(Collected data entries)
@[simp] theorem State.modPair_sys (s : State) (f : PairSt → PairSt) : (s.modPair f).sys = s.sys := rfl
@[simp] theorem State.modPair_clock (s : State) (f : PairSt → PairSt) : (s.modPair f).clock = s.clock := rfl
@[simp] theorem State.modPair_angle (s : State) (f : PairSt → PairSt) : (s.modPair f).angle = s.angle := rfl
@[simp] theorem State.modPair_drove (s : State) (f : PairSt → PairSt) : (s.modPair f).drove = s.drove := rfl
@[simp] theorem State.modPair_modn (s : State) (f : PairSt → PairSt) : (s.modPair f).modn = s.modn := rfl
@[simp] theorem State.modPair_faults (s : State) (f : PairSt → PairSt) : (s.modPair f).faults = s.faults := rfl
@[simp] theorem State.modPair_dict (s : State) (f : PairSt → PairSt) : (s.modPair f).dict = s.dict := rfl
@[simp] theorem State.modPair_safety (s : State) (f : PairSt → PairSt) : (s.modPair f).safety = s.safety := rfl
@[simp] theorem State.modPair_therm (s : State) (f : PairSt → PairSt) : (s.modPair f).therm = s.therm := rfl
@[simp] theorem State.modPair_trac (s : State) (f : PairSt → PairSt) : (s.modPair f).trac = s.trac := rfl
@[simp] theorem State.modPair_fb (s : State) (f : PairSt → PairSt) : (s.modPair f).fb = s.fb := rfl
@[simp] theorem State.modPair_engine (s : State) (f : PairSt → PairSt) : (s.modPair f).engine = s.engine := rfl
@[simp] theorem State.modPair_grid (s : State) (f : PairSt → PairSt) : (s.modPair f).grid = s.grid := rfl
@[simp] theorem State.modPair_charge (s : State) (f : PairSt → PairSt) : (s.modPair f).charge = s.charge := rfl
@[simp] theorem State.modPair_ex (s : State) (f : PairSt → PairSt) : (s.modPair f).ex = s.ex := rfl
@[simp] theorem State.modPair_act (s : State) (f : PairSt → PairSt) : (s.modPair f).act = s.act := rfl
@[simp] theorem State.modPair_conv (s : State) (f : PairSt → PairSt) : (s.modPair f).conv = s.conv := rfl
@[simp] theorem State.modPair_wm (s : State) (f : PairSt → PairSt) : (s.modPair f).wm = s.wm := rfl
@[simp] theorem State.modPair_wmMain (s : State) (f : PairSt → PairSt) : (s.modPair f).wmMain = s.wmMain := rfl
@[simp] theorem State.modPair_can (s : State) (f : PairSt → PairSt) : (s.modPair f).can = s.can := rfl
@[simp] theorem State.modPair_fold (s : State) (f : PairSt → PairSt) : (s.modPair f).fold = s.fold := rfl
@[simp] theorem State.modPair_pair (s : State) (f : PairSt → PairSt) : (s.modPair f).pair = f s.pair := rfl
@[simp] theorem State.modPair_mem (s : State) (f : PairSt → PairSt) : (s.modPair f).mem = s.mem := rfl
@[simp] theorem State.modPair_obs (s : State) (f : PairSt → PairSt) : (s.modPair f).obs = s.obs := rfl
@[simp] theorem State.modPair_boot (s : State) (f : PairSt → PairSt) : (s.modPair f).boot = s.boot := rfl
@[simp] theorem State.modPair_watermarkFitted (s : State) (f : PairSt → PairSt) : (s.modPair f).watermarkFitted = s.watermarkFitted := rfl
@[simp] theorem State.modPair_free (s : State) (f : PairSt → PairSt) : (s.modPair f).free = s.free := rfl
@[simp] theorem State.modPair_pending (s : State) (f : PairSt → PairSt) : (s.modPair f).pending = s.pending := rfl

■ **YOUR INSTRUCTIONS**: Please retype the top of the data exactly, down to and including the line that holds "s.act := rfl", and nothing further.

■ **RESPONSE BOX**:
@[simp] theorem State.modPair_sys (s : State) (f : PairSt → PairSt) : (s.modPair f).sys = s.sys := rfl
@[simp] theorem State.modPair_clock (s : State) (f : PairSt → PairSt) : (s.modPair f).clock = s.clock := rfl
@[simp] theorem State.modPair_angle (s : State) (f : PairSt → PairSt) : (s.modPair f).angle = s.angle := rfl
@[simp] theorem State.modPair_drove (s : State) (f : PairSt → PairSt) : (s.modPair f).drove = s.drove := rfl
@[simp] theorem State.modPair_modn (s : State) (f : PairSt → PairSt) : (s.modPair f).modn = s.modn := rfl
@[simp] theorem State.modPair_faults (s : State) (f : PairSt → PairSt) : (s.modPair f).faults = s.faults := rfl
@[simp] theorem State.modPair_dict (s : State) (f : PairSt → PairSt) : (s.modPair f).dict = s.dict := rfl
@[simp] theorem State.modPair_safety (s : State) (f : PairSt → PairSt) : (s.modPair f).safety = s.safety := rfl
@[simp] theorem State.modPair_therm (s : State) (f : PairSt → PairSt) : (s.modPair f).therm = s.therm := rfl
@[simp] theorem State.modPair_trac (s : State) (f : PairSt → PairSt) : (s.modPair f).trac = s.trac := rfl
@[simp] theorem State.modPair_fb (s : State) (f : PairSt → PairSt) : (s.modPair f).fb = s.fb := rfl
@[simp] theorem State.modPair_engine (s : State) (f : PairSt → PairSt) : (s.modPair f).engine = s.engine := rfl
@[simp] theorem State.modPair_grid (s : State) (f : PairSt → PairSt) : (s.modPair f).grid = s.grid := rfl
@[simp] theorem State.modPair_charge (s : State) (f : PairSt → PairSt) : (s.modPair f).charge = s.charge := rfl
@[simp] theorem State.modPair_ex (s : State) (f : PairSt → PairSt) : (s.modPair f).ex = s.ex := rfl
@[simp] theorem State.modPair_act (s : State) (f : PairSt → PairSt) : (s.modPair f).act = s.act := rfl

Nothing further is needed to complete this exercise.